----- Data for the task -----

-- ==== Sys2Proof/Machine/Sequencer.lean ====
section
/-! DEFINITION. What the next step runs: the engine's choice by PHASE (rule R85) and the host's by
what it presents on the ports (rules R13, R52, R62, R95, R117). Step.lean only calls this file. -/

namespace Sys2Proof.Machine

/-- What one step does, chosen from the state before it. -/
inductive Fetch where
  /-- Run this operation on this state (the state before it, the host's part already taken). -/
  | run (i : Instr) (s : State)
  /-- No operation: the engine is READY and no command is presented (rule R94). -/
  | hold (s : State)
  /-- A reset step (rule R117). -/
  | reset (s : State)
  /-- PHASE holds a code 9..15 (rules R85, R106). -/
  | unreachable
  deriving DecidableEq, Repr

/-- The engine's next micro-operation, by PHASE alone (rule R85). -/
def State.fetchEngine (s : State) : Fetch :=
  match decodePhase s.phase with
  | .ok i => .run i s
  | .error .noMicroOperation => .hold s
  | .error .unreachablePhase => .unreachable

/-- One iteration of a polling loop (rule R62): a read of STATUS after which the loop either has ended
or gives the engine one step before its next read. The alternation is the fairness rule R62 asks a
model to assume (assumption log 6). -/
def State.pollRest (s : State) (c : PollCond) (rest : List HostInput) : List HostInput :=
  if c.holds (s.readMap 8) then rest else .idle :: .poll c :: rest

/-- What the next step runs. A command waits at the head while BUSY, and the engine steps meanwhile
(rules R13, R52); a host read is enabled in every state and is a step of its own (rules R62, R101);
a reset step performs no command and no micro-operation (rule R117). -/
def State.fetch (s : State) : Fetch :=
  match s.inputs with
  | [] => s.fetchEngine
  | .idle :: rest => State.fetchEngine { s with inputs := rest }
  | .reset :: rest => .reset { s with inputs := rest }
  | .read sel :: rest => .run (.rd sel) { s with inputs := rest }
  | .poll c :: rest => .run (.rd 8) { s with inputs := s.pollRest c rest }
  | .command w :: rest =>
    if s.ready then .run (decodeCommand w) { s with inputs := rest } else s.fetchEngine

/-- What the host presents, with a step for the engine first where the host would act in it. -/
def engineFirst : List HostInput → List HostInput
  | [] => []
  | .command w :: rest => .command w :: rest
  | .idle :: rest => .idle :: rest
  | .read sel :: rest => .idle :: .read sel :: rest
  | .reset :: rest => .idle :: .reset :: rest
  | .poll c :: rest => .idle :: .poll c :: rest

/-- The state in which the next step runs this micro-operation: PHASE selects it, no host action comes
first, and the index SCHED reads is one it has (rules R59, R73). -/
def State.selectPhase (s : State) (p : Phase) : State :=
  { s with
    phase := p.code
    idx := if p = .sched ∧ s.idx.toNat < 16 then 16 else s.idx
    inputs := engineFirst s.inputs }

/-- The state in which the next step accepts this command: it is at the head of what the host
presents, and the engine is READY (rule R52). -/
def State.presentCommand (s : State) (w : CmdWord) : State :=
  { s with
    phase := if s.ready then s.phase else Phase.idle.code
    inputs := .command w :: s.inputs }

/-- The state in which the next step runs the operation of a table row's bits (assumption log 9). -/
def State.placeWord (s : State) (nbits w : Nat) : State :=
  match decodeTableWord nbits w with
  | none => s
  | some (.rd sel) => { s with inputs := .read sel :: s.inputs }
  | some .pad => s.selectPhase .pad
  | some .pad2 => s.selectPhase .pad2
  | some .loadw => s.selectPhase .loadw
  | some .sched => s.selectPhase .sched
  | some .winit => s.selectPhase .winit
  | some .round => s.selectPhase .round
  | some .fold => s.selectPhase .fold
  | some _ => s.presentCommand (BitVec.ofNat 16 w)

end Sys2Proof.Machine
end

-----

— What is required —
Beginning with the first line of the listing above, print each line exactly until you have printed the line that contains "either has ended".

— Answer below —
-- ==== Sys2Proof/Machine/Sequencer.lean ====
section
/-! DEFINITION. What the next step runs: the engine's choice by PHASE (rule R85) and the host's by
what it presents on the ports (rules R13, R52, R62, R95, R117). Step.lean only calls this file. -/

namespace Sys2Proof.Machine

/-- What one step does, chosen from the state before it. -/
inductive Fetch where
  /-- Run this operation on this state (the state before it, the host's part already taken). -/
  | run (i : Instr) (s : State)
  /-- No operation: the engine is READY and no command is presented (rule R94). -/
  | hold (s : State)
  /-- A reset step (rule R117). -/
  | reset (s : State)
  /-- PHASE holds a code 9..15 (rules R85, R106). -/
  | unreachable
  deriving DecidableEq, Repr

/-- The engine's next micro-operation, by PHASE alone (rule R85). -/
def State.fetchEngine (s : State) : Fetch :=
  match decodePhase s.phase with
  | .ok i => .run i s
  | .error .noMicroOperation => .hold s
  | .error .unreachablePhase => .unreachable

/-- One iteration of a polling loop (rule R62): a read of STATUS after which the loop either has ended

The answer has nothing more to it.